**WORK INSTRUCTIONS:** In the records below, the line with "def DPLL_IN_EN1 : Fld" opens the range and the line with "def DPLL_IN_SRC2 : Fld" closes it; print that range exactly and nothing else.

Saved data entries:
+++++
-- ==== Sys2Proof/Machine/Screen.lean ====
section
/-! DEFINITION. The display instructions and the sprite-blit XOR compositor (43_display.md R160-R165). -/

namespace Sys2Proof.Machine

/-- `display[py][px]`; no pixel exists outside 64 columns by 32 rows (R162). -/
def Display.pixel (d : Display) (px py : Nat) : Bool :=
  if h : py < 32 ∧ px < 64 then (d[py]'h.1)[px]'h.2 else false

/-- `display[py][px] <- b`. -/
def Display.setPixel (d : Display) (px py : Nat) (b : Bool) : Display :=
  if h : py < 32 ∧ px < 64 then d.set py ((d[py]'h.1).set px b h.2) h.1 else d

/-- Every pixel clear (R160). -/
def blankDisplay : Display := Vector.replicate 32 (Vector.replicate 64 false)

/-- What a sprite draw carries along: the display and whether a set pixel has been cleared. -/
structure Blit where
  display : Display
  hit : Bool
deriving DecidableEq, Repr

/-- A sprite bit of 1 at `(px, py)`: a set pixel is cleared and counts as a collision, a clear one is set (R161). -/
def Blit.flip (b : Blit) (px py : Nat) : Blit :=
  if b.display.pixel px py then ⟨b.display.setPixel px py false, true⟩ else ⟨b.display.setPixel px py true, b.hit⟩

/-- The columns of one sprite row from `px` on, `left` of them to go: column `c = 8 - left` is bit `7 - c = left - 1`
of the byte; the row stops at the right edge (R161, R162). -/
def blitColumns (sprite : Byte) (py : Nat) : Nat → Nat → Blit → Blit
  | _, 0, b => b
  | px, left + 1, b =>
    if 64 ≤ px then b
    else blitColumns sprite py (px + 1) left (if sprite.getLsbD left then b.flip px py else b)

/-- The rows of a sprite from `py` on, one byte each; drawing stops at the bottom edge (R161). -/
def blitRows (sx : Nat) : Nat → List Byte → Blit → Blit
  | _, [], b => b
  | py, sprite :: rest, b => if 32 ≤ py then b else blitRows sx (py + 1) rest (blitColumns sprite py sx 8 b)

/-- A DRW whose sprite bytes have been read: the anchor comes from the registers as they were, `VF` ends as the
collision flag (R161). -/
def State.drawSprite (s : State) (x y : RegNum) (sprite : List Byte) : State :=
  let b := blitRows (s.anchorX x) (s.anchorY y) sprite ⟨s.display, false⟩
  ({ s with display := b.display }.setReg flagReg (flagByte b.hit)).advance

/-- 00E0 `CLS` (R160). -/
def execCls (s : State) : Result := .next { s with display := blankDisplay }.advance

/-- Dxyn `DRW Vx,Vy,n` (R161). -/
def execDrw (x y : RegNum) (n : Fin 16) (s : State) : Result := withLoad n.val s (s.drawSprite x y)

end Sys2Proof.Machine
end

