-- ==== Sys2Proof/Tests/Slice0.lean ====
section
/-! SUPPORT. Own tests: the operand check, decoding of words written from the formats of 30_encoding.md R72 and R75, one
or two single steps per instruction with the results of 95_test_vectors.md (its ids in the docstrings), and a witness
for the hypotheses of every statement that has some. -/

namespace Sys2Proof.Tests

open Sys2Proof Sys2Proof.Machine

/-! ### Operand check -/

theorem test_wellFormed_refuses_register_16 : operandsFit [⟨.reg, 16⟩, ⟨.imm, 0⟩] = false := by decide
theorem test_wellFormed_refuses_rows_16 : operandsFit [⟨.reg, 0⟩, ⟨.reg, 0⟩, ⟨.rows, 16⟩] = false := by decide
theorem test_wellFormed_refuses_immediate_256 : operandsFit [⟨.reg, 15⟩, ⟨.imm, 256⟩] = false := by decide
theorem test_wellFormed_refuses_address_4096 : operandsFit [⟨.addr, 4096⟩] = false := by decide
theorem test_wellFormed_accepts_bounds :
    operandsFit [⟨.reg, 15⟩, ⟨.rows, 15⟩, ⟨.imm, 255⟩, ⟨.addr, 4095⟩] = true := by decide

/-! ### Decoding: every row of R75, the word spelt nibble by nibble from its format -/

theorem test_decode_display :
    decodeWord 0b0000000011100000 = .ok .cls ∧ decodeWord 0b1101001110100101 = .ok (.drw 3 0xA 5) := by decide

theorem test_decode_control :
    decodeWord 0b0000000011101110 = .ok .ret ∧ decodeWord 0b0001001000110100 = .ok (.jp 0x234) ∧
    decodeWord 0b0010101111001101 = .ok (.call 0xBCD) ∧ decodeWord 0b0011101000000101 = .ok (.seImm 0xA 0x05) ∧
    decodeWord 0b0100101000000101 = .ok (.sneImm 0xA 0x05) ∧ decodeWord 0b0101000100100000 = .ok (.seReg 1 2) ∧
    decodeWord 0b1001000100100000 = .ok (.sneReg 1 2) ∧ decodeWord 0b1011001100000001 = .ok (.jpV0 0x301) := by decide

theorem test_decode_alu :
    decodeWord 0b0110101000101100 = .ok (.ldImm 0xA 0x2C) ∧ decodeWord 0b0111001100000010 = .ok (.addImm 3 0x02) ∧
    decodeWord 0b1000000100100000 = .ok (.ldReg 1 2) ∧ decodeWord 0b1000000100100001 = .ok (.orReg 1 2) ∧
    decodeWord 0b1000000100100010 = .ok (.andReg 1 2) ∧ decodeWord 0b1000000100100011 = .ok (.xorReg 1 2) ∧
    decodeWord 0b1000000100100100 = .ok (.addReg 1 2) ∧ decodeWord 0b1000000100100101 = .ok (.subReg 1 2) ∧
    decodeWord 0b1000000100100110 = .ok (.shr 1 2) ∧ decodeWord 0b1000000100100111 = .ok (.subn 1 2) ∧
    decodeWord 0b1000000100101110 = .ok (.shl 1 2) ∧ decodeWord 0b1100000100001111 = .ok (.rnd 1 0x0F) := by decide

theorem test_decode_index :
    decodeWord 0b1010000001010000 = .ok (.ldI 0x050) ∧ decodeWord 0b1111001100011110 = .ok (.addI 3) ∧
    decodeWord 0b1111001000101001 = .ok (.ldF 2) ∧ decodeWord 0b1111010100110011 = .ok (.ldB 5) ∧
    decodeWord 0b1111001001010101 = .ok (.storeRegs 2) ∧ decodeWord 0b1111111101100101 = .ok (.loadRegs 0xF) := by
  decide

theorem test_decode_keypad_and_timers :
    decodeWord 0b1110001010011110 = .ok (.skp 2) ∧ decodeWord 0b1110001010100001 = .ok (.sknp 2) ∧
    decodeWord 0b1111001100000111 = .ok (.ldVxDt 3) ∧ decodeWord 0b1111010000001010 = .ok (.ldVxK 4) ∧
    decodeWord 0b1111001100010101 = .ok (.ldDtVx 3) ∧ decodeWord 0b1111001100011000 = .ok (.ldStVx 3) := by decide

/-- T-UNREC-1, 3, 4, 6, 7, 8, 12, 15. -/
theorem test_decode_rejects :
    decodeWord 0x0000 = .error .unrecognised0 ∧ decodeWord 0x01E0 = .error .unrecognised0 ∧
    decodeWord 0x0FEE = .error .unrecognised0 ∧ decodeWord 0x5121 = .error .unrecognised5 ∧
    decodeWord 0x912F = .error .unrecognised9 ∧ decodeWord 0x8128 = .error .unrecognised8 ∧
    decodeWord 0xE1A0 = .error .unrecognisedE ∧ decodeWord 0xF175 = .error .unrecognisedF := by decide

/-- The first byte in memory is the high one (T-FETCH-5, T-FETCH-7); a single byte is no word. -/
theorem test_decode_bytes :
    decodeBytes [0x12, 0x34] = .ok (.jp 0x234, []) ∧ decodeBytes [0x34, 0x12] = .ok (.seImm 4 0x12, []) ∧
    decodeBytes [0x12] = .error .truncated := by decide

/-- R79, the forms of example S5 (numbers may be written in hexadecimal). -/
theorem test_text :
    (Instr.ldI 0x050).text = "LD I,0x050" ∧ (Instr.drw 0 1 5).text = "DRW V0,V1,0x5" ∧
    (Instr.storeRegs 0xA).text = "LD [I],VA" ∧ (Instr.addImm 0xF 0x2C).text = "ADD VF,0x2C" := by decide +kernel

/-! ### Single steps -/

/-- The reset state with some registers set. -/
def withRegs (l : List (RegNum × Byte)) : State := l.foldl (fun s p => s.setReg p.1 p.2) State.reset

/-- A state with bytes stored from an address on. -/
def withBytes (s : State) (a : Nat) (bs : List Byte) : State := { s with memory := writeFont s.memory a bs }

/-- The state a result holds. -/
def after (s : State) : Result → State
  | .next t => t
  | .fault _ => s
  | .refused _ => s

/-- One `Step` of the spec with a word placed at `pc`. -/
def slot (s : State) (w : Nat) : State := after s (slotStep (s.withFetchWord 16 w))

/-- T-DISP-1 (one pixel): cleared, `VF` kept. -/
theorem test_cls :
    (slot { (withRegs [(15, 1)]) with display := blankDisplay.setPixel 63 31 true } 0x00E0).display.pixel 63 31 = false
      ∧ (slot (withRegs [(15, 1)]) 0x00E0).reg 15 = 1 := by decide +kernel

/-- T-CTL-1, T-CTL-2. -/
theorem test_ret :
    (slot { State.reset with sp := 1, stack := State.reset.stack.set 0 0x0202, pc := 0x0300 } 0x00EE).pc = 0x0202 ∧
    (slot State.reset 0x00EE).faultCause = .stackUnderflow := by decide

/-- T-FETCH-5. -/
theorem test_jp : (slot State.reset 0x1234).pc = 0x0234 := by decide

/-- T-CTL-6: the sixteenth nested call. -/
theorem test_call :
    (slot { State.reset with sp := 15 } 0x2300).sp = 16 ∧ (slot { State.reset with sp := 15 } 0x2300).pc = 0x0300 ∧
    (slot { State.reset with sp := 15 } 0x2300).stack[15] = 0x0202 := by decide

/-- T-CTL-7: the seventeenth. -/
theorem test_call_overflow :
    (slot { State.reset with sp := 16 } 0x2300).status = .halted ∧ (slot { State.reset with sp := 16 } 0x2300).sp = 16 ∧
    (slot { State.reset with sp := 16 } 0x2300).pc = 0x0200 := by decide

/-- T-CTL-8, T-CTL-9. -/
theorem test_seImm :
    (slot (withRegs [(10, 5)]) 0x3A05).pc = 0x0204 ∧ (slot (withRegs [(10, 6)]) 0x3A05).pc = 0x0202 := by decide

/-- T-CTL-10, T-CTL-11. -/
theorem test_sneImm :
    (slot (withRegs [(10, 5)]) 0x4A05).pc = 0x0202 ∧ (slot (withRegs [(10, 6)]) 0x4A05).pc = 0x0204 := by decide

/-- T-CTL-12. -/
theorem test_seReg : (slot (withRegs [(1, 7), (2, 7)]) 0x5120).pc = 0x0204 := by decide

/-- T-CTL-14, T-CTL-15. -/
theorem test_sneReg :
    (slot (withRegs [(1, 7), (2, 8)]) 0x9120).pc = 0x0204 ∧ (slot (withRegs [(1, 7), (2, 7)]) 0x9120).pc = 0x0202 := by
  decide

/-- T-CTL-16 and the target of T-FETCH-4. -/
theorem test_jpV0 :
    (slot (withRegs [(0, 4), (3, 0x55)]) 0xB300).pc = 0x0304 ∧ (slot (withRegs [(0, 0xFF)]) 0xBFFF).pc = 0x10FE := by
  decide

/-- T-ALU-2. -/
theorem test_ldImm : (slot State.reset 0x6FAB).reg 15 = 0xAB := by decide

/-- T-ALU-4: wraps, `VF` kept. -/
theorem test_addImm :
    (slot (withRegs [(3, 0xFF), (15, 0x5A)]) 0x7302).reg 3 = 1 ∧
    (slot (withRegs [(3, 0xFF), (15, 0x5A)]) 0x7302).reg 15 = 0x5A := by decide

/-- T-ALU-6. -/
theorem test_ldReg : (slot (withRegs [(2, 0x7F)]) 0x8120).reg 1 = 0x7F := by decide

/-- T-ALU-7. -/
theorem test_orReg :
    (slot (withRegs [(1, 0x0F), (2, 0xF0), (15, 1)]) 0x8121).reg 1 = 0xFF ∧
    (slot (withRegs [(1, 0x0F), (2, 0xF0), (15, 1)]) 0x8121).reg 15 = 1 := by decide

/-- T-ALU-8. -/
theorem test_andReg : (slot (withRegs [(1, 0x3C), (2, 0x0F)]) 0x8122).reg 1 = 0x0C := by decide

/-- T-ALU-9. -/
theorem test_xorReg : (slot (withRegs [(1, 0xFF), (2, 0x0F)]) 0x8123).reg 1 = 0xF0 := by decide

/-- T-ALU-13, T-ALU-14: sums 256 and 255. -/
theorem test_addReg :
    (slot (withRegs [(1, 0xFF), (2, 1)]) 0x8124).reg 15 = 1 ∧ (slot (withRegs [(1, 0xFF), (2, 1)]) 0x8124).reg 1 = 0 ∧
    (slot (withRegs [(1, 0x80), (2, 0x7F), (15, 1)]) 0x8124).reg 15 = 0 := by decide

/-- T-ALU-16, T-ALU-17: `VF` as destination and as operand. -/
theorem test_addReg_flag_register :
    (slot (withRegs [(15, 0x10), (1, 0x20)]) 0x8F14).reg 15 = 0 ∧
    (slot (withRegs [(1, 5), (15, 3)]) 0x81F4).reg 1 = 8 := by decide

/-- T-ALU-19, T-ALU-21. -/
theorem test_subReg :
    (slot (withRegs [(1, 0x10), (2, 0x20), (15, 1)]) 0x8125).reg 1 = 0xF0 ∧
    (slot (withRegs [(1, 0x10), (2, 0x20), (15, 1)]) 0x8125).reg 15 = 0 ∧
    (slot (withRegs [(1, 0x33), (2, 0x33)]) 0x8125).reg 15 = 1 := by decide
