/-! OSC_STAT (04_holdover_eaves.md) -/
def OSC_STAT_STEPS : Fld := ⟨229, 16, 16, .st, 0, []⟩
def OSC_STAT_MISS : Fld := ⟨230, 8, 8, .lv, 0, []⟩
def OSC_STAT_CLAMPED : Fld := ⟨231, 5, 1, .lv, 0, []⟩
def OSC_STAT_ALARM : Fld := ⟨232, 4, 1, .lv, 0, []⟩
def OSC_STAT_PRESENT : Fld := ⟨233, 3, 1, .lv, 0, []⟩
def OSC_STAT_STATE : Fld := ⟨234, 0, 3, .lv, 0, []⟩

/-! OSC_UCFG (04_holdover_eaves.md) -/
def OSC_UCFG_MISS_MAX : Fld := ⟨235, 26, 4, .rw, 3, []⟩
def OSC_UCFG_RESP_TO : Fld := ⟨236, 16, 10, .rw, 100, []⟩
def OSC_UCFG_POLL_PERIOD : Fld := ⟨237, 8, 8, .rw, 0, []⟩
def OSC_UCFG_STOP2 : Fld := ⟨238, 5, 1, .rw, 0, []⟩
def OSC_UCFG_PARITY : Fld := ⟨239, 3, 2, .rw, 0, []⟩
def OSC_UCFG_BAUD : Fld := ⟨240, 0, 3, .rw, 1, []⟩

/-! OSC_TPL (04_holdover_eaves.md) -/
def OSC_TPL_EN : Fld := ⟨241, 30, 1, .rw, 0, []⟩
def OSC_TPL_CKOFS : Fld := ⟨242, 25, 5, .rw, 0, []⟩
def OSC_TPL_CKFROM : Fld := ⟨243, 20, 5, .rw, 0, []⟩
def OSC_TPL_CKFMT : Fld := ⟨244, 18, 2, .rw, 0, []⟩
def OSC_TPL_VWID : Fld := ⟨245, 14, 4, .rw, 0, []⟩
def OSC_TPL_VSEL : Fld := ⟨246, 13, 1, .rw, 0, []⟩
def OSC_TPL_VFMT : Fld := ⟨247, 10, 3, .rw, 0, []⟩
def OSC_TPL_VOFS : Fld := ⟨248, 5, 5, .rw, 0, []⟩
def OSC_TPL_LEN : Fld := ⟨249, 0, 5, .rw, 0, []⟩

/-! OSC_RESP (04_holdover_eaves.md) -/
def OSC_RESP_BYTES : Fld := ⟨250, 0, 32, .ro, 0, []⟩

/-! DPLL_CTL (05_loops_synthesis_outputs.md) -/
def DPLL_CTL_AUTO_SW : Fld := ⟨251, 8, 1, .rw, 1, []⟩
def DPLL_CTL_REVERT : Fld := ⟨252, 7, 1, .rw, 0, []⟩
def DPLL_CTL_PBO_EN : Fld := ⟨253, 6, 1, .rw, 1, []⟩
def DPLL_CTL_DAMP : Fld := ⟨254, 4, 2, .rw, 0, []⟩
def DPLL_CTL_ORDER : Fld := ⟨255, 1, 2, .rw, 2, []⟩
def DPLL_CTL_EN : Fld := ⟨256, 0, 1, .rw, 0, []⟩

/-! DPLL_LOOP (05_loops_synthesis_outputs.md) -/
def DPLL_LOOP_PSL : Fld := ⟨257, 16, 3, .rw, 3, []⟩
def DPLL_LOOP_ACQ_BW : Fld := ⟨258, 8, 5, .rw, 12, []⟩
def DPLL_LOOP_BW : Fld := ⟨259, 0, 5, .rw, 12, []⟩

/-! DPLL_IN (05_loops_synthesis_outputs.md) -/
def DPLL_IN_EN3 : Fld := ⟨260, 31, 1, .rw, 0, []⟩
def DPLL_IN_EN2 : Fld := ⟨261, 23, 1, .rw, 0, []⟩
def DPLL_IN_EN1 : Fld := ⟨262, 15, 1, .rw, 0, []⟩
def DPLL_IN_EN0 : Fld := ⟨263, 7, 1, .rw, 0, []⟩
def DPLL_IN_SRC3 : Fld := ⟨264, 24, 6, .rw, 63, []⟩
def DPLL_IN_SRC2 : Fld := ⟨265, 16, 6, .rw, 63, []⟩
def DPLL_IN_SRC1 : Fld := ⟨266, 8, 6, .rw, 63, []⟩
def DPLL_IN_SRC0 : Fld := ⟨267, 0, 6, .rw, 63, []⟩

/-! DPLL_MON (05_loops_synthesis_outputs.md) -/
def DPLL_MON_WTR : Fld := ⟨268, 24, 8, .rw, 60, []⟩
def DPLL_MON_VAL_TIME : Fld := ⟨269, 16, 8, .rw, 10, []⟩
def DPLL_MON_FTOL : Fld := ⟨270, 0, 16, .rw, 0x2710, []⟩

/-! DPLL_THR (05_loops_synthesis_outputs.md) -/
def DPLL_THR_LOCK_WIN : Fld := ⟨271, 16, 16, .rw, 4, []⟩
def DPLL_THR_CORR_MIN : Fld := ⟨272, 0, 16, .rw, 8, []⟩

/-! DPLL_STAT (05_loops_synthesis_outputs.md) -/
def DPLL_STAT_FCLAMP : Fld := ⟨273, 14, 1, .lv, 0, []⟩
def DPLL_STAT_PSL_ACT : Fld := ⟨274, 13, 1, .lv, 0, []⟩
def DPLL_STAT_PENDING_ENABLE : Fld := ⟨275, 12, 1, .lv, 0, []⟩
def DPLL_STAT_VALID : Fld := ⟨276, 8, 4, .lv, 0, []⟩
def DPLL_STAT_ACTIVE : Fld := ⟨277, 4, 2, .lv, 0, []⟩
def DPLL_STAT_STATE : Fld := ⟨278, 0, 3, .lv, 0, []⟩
+++++
**YOUR RESPONSE:**
def DPLL_IN_EN1 : Fld := ⟨262, 15, 1, .rw, 0, []⟩
def DPLL_IN_EN0 : Fld := ⟨263, 7, 1, .rw, 0, []⟩
def DPLL_IN_SRC3 : Fld := ⟨264, 24, 6, .rw, 63, []⟩
def DPLL_IN_SRC2 : Fld := ⟨265, 16, 6, .rw, 63, []⟩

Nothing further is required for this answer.